= Nigel Morgan =

British-South African consultant (1954–2018)

Nigel Jeremy Morgan (25 September 1954, in Woking, Surrey – 17 November 2018, in Harrismith, South Africa) was a British-South African security consultant. A former British Army officer with close ties to South African intelligence, he was credited with exposing an attempted coup against the government of Equatorial Guinea in 2004.

==Personal==
Morgan was the son of Ronan 'Bowlegs' Morgan, an Irish publisher who was a regular at El Vino on Fleet Street, and Pamela (nee Martin) from the prominent Irish family of Richard Martin. He was the nephew of rugby player Cliff Morgan. An older brother, Malcolm, was killed in a motorcycle accident in 1970.

==Education==
After attending Cranleigh until he was 18, Morgan was trained at Royal Military Academy Sandhurst in 1974 and joined the Irish Guards. After passing out from RMAS, he read Politics at Durham University on a military bursary, where he was President of the Durham Union for Epiphany term of 1978. He finished his degree in 1978, receiving a 2.2.
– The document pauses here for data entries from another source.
/-- A frame line of field n's parity is field n's own; a missing line woven from a partner is the partner's own word, or
the spatial candidate where the partner is untrusted; the spatial candidate averages the lines above and below, the edge
line standing for the one outside; the mix factor is forced where a neighbour is untrusted, and else follows the motion
measure: the difference of the two neighbours, and, where field n-2 is listed with field n's parity, the mean change of the
lines above and below since it, whichever is greater; and where the words read lie in 0 to 1023, so does every word built. -/
def Obligations.ReconstructedFrameLines : Prop :=
  ∀ (r : RenderInput) (y w : Nat),
    (y % 2 = r.self.parity.val → ∀ mode, r.frameWord mode y w = r.self.word (y / 2) w) ∧
    (y % 2 ≠ r.self.parity.val →
      r.frameWord .adaptive y w = r.adaptiveWord y w ∧
      (∀ p, r.prev = some p → r.frameWord .weavePrev y w =
        if (p.spans.any fun x => (x.outcome = .unrepaired || x.outcome = .notAttempted) &&
          x.covers (y / 2) (decidingPosition w)) = true then r.spatial y w else p.word (y / 2) w) ∧
      ∀ q, r.next = some q → r.frameWord .weaveNext y w =
        if (q.spans.any fun x => (x.outcome = .unrepaired || x.outcome = .notAttempted) &&
          x.covers (y / 2) (decidingPosition w)) = true then r.spatial y w else q.word (y / 2) w) ∧
    (∀ x, decidingPosition (2 * x + 1) = x) ∧
    (∀ q, decidingPosition (4 * q) = 2 * q ∧ decidingPosition (4 * q + 2) = 2 * q) ∧
    r.spatial y w = (r.self.word ((if y = 0 then 1 else y - 1) / 2) w +
      r.self.word ((if y + 1 = r.frame then y - 1 else y + 1) / 2) w + 1) / 2 ∧
    (∀ p q x, r.prev2 = none → r.mixAt p q y x =
      if untrustedAt p.spans (y / 2) x = true ∨ untrustedAt q.spans (y / 2) x = true then 32767
      else min 32767 ((((p.word (y / 2) (2 * x + 1) : Int) - q.word (y / 2) (2 * x + 1)).natAbs - r.mlow) * r.gain)) ∧
    (∀ p q f x a b, r.prev2 = some f → a = (if y = 0 then 1 else y - 1) / 2 →
      b = (if y + 1 = r.frame then y - 1 else y + 1) / 2 → r.mixAt p q y x =
      if untrustedAt p.spans (y / 2) x = true ∨ untrustedAt q.spans (y / 2) x = true then 32767
      else min 32767 (((if f.parity = r.self.parity
        then max ((p.word (y / 2) (2 * x + 1) : Int) - q.word (y / 2) (2 * x + 1)).natAbs
          ((((r.self.word a (2 * x + 1) : Int) - f.word a (2 * x + 1)).natAbs +
            ((r.self.word b (2 * x + 1) : Int) - f.word b (2 * x + 1)).natAbs + 1) / 2)
        else ((p.word (y / 2) (2 * x + 1) : Int) - q.word (y / 2) (2 * x + 1)).natAbs) - r.mlow) * r.gain)) ∧
    ((∀ i v, r.self.word i v ≤ 1023) → (∀ p, r.prev = some p → ∀ i v, p.word i v ≤ 1023) →
      (∀ q, r.next = some q → ∀ i v, q.word i v ≤ 1023) → ∀ mode, r.frameWord mode y w ≤ 1023)

/-- The snapshot of a valid profile: its window is fitted to the lane's frame height, the mark says whether that changed
anything, and its three step pairs come from the fitted window, each step the floor of S times 65536 over D and each offset
the floor of half of step less 65536. -/
def Obligations.SnapshotStepsAndWindow : Prop :=
  (∀ src dst : Nat, 0 < dst →
    (scaleStep src dst).step * dst ≤ (src : Int) * 65536 ∧
    (src : Int) * 65536 < ((scaleStep src dst).step + 1) * dst ∧
    2 * (scaleStep src dst).offset ≤ (scaleStep src dst).step - 65536 ∧
    (scaleStep src dst).step - 65536 < 2 * (scaleStep src dst).offset + 2 ∧
    (src < dst → (scaleStep src dst).step < 65536 ∧ (scaleStep src dst).offset < 0) ∧
    (src ≤ 2 * dst → (scaleStep src dst).step ≤ 131072 ∧ (scaleStep src dst).offset ≤ 32768)) ∧
    ∀ (std : Standard) (p : Profile), p.geometryOk = true → ∃ y0 hs mark,
      takeSnapshot std p =
        ⟨{ p with y0 := y0, hs := hs }, mark, scaleStep p.ws p.wd, scaleStep (p.ws / 2) (p.wd / 2),
          scaleStep hs p.hd⟩ ∧
      y0 = (if std.frameLines - 16 < p.y0 then std.frameLines - 16 else p.y0) ∧
      hs = min p.hs (std.frameLines - y0) ∧ (mark = true ↔ y0 ≠ p.y0 ∨ hs ≠ p.hs) ∧
      (std = .s625 → y0 = p.y0 ∧ hs = p.hs) ∧ 16 ≤ hs ∧ y0 + hs ≤ std.frameLines

/-- The scaler: a position is 65536 times its integer part plus its fraction, whose top five bits are the phase; a tap
never reads outside the window; every output of either pass lies in 0 to 1023, and with set 0 the rounded sum needs no
clamp; outside the destination rectangle the raster carries the border. -/
def Obligations.ScalerStaysInRange : Prop :=
  (∀ (s : ScaleStep) (j : Nat), (j : Int) * s.step + s.offset = 65536 * s.intPart j + s.frac j ∧ s.frac j < 65536 ∧
    (s.phase j).val = s.frac j / 2048) ∧
    (∀ (size : Nat) (i : Int), 0 < size → clampIndex size i < size ∧
      (0 ≤ i → i < size → (clampIndex size i : Int) = i) ∧ (i < 0 → clampIndex size i = 0) ∧
      (size ≤ i → clampIndex size i = size - 1)) ∧
    (∀ (f : FilterSet) (s : ScaleStep) (size : Nat) (src : Nat → Nat) (j : Nat),
      horizontalTap f s size src j ≤ 1023 ∧ verticalTap f s size src j ≤ 1023) ∧
    (∀ (s : ScaleStep) (size : Nat) (src : Nat → Nat) (j : Nat), (∀ i, src i ≤ 1023) →
      (horizontalTap FilterSet.linear s size src j : Int) = (((List.finRange 6).map fun t =>
        (FilterSet.linear.h[s.phase j])[t] * (src (clampIndex size (s.intPart j - 2 + (t.val : Int))) : Int)).sum +
          8192) / 16384 ∧
      (verticalTap FilterSet.linear s size src j : Int) = (((List.finRange 4).map fun t =>
        (FilterSet.linear.v[s.phase j])[t] * (src (clampIndex size (s.intPart j - 1 + (t.val : Int))) : Int)).sum +
          8192) / 16384) ∧
    ∀ (f : FilterSet) (s : Snapshot) (frame : Nat → Nat → Nat) (y x : Nat),
      (¬(s.profile.yd ≤ y ∧ y < s.profile.yd + s.profile.hd ∧ s.profile.xd ≤ x ∧ x < s.profile.xd + s.profile.wd) →
        rasterLuma f s frame y x = s.profile.borderY) ∧
      (¬(s.profile.yd ≤ y ∧ y < s.profile.yd + s.profile.hd ∧ s.profile.xd / 2 ≤ x ∧
          x < (s.profile.xd + s.profile.wd) / 2) →
        rasterChroma f s frame 0 y x = s.profile.borderCb ∧ rasterChroma f s frame 2 y x = s.profile.borderCr)

/-! ## Output Channels -/

/-- A send starts on an IDLE channel with a frame queued and ready high; each line but the last is followed by the next
while ready is high and by a pause while it is low; a rise of ready resumes a paused send at the line not yet sent; a fall
is only noted. Nothing but that channel changes. A send start that the channel is not ready for, and a line end while no
line before the last is under way, change nothing (the model's choice, log entry 5). -/
def Obligations.ChannelFollowsReady : Prop :=
  ∀ (s : State) (l : Lane) (c : Channel), (s.dev.lane l).channel = c →
    (∀ f rest, c.send = .idle → c.queue = f :: rest → c.ready = true →
      exec (.sendStart l) s = .next { s with dev := s.dev.modLane l fun u =>
        { u with channel := { c with buffers := c.buffers.set f.buffer .sending, send := .sending 0 } } }) ∧
    (c.send ≠ .idle ∨ c.queue = [] ∨ c.ready = false → exec (.sendStart l) s = .next s) ∧
    (∀ n, c.send = .sending n → n < 1080 →
      exec (.outputLineEnd l) s = .next { s with dev := s.dev.modLane l fun u =>
        { u with channel := { c with send := if c.ready = true then .sending (n + 1) else .paused (n + 1) } } }) ∧
    ((∀ n, c.send = .sending n → 1080 ≤ n) → exec (.outputLineEnd l) s = .next s) ∧
    (∀ n, c.send = .paused n → exec (.recorderReadyRise l) s = .next { s with dev := s.dev.modLane l fun u =>
      { u with channel := { c with ready := true, send := .sending n } } }) ∧
    ((∀ n, c.send ≠ .paused n) → exec (.recorderReadyRise l) s = .next { s with dev := s.dev.modLane l fun u =>
      { u with channel := { c with ready := true } } }) ∧
    exec (.recorderReadyFall l) s = .next { s with dev := s.dev.modLane l fun u =>
      { u with channel := { c with ready := false } } }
Per the conditions of the bursary, Morgan was required to complete a minimum period of service with the British Army after finishing his degree.

==Career==
While based with his regiment in London, Morgan became familiar with many of the thinkers involved in Thatcherism, including John Hoskyns, a special adviser to Prime Minister Margaret Thatcher. He campaigned to have his commission rescinded – telling his commanding officer he 'couldn't command a tea trolley' – but was unsuccessful. On leaving the army he worked alongside Alfred Sherman at the Centre for Policy Studies and choosing to resign alongside his intellectual mentor in 1983 in protest at the leadership of Hugh Thomas.

Later in the decade he spent a year training as a Jesuit priest but left over disagreements about the newly fashionable Liberation theology. What followed was stints prospecting for gold in the Yukon with a friend from the Scots Guards and a haphazard gold-buying venture in Liberia in which he lost $1  million of investors’ money on gold-coated brass.

In 1991 he moved to South Africa and worked as a freelance security consultant. His talent for this work was clear and he became friends with politicians and figures in the intelligence community, and produced analysis for high profile risk management firms in London. In 2000 he left for the Democratic Republic of the Congo to manage security at a diamond mine operated by the state-owned firm MIBA, but was forced to leave after receiving death threats likely related to him pointing out the repeated theft of diamonds by MIBA employees.

===Wonga coup===

In 2004 he was named in connection with the so-called 'Wonga plot', a coup attempt against President Teodoro Obiang Nguema Mbasogo, the dictator of oil-rich Equatorial Guinea. The case received international attention when Constantia resident Mark Thatcher was named as one of the financiers. Morgan was close friends with both Thatcher and Special Air Service officer turned mercenary Simon Mann.

Because Morgan had connections with the South African Secret Service, some of those involved in the planned coup reportedly assumed they enjoyed the tacit support of the South African government. This apparently included Mann himself. In order to gather more information about Mann's plans, Morgan offered his protege, James Kershaw, to act as an assistant to Mann which Mann freely accepted. Kershaw fed information back to Morgan who used it to write several reports for international intelligence agencies. After several attempts to warn both Mann and Thatcher, and meetings with both, Morgan was forced to confirm the existence of the plot with the authorities. As Morgan had warned, Mann and his co-conspirators were arrested in Zimbabwe after their Boeing 727 stopped off in Harare to pick up weapons and equipment.

Morgan explained his actions by arguing that Mann's plot was amoral and he had told him not to go ahead with it. Claiming the plot to be 'the worst kept secret in South Africa', Morgan maintained that the plan had almost no chance of succeeding, was in breach of international law and would have hugely embarrassed the South African government, which justified his intervention.

===Later Years & Wildlife Conservation===
Morgan set up two political intelligence and security companies. The first was called 'Rhula Intelligent Solutions' and the second, 'Focus Africa'. He split his time between his rural home in the Drakensberg, South Africa and other African countries, most especially Maputo in Mozambique.

In addition to his work in political risk and security, Morgan became active in wildlife preservation with the non-profit Focus Africa Foundation. In 2013, as spokesman for the Joaquin Chissano Foundation, he announced plans to set up an armed unit to prevent Rhino poaching.

==Death==
As a lifeline bon viveur and excellent host, Morgan came to rely on alcohol more after relationships fell apart at Focus Africa. After a successful stint in residential rehab in 2017, he began drinking again in 2018 and died of the accumulated damage to his liver later that year surrounded by his family and friends. In 2019, a memorial service was held at Farm Street Church in London, followed by a reception at the Cavalry and Guards Club.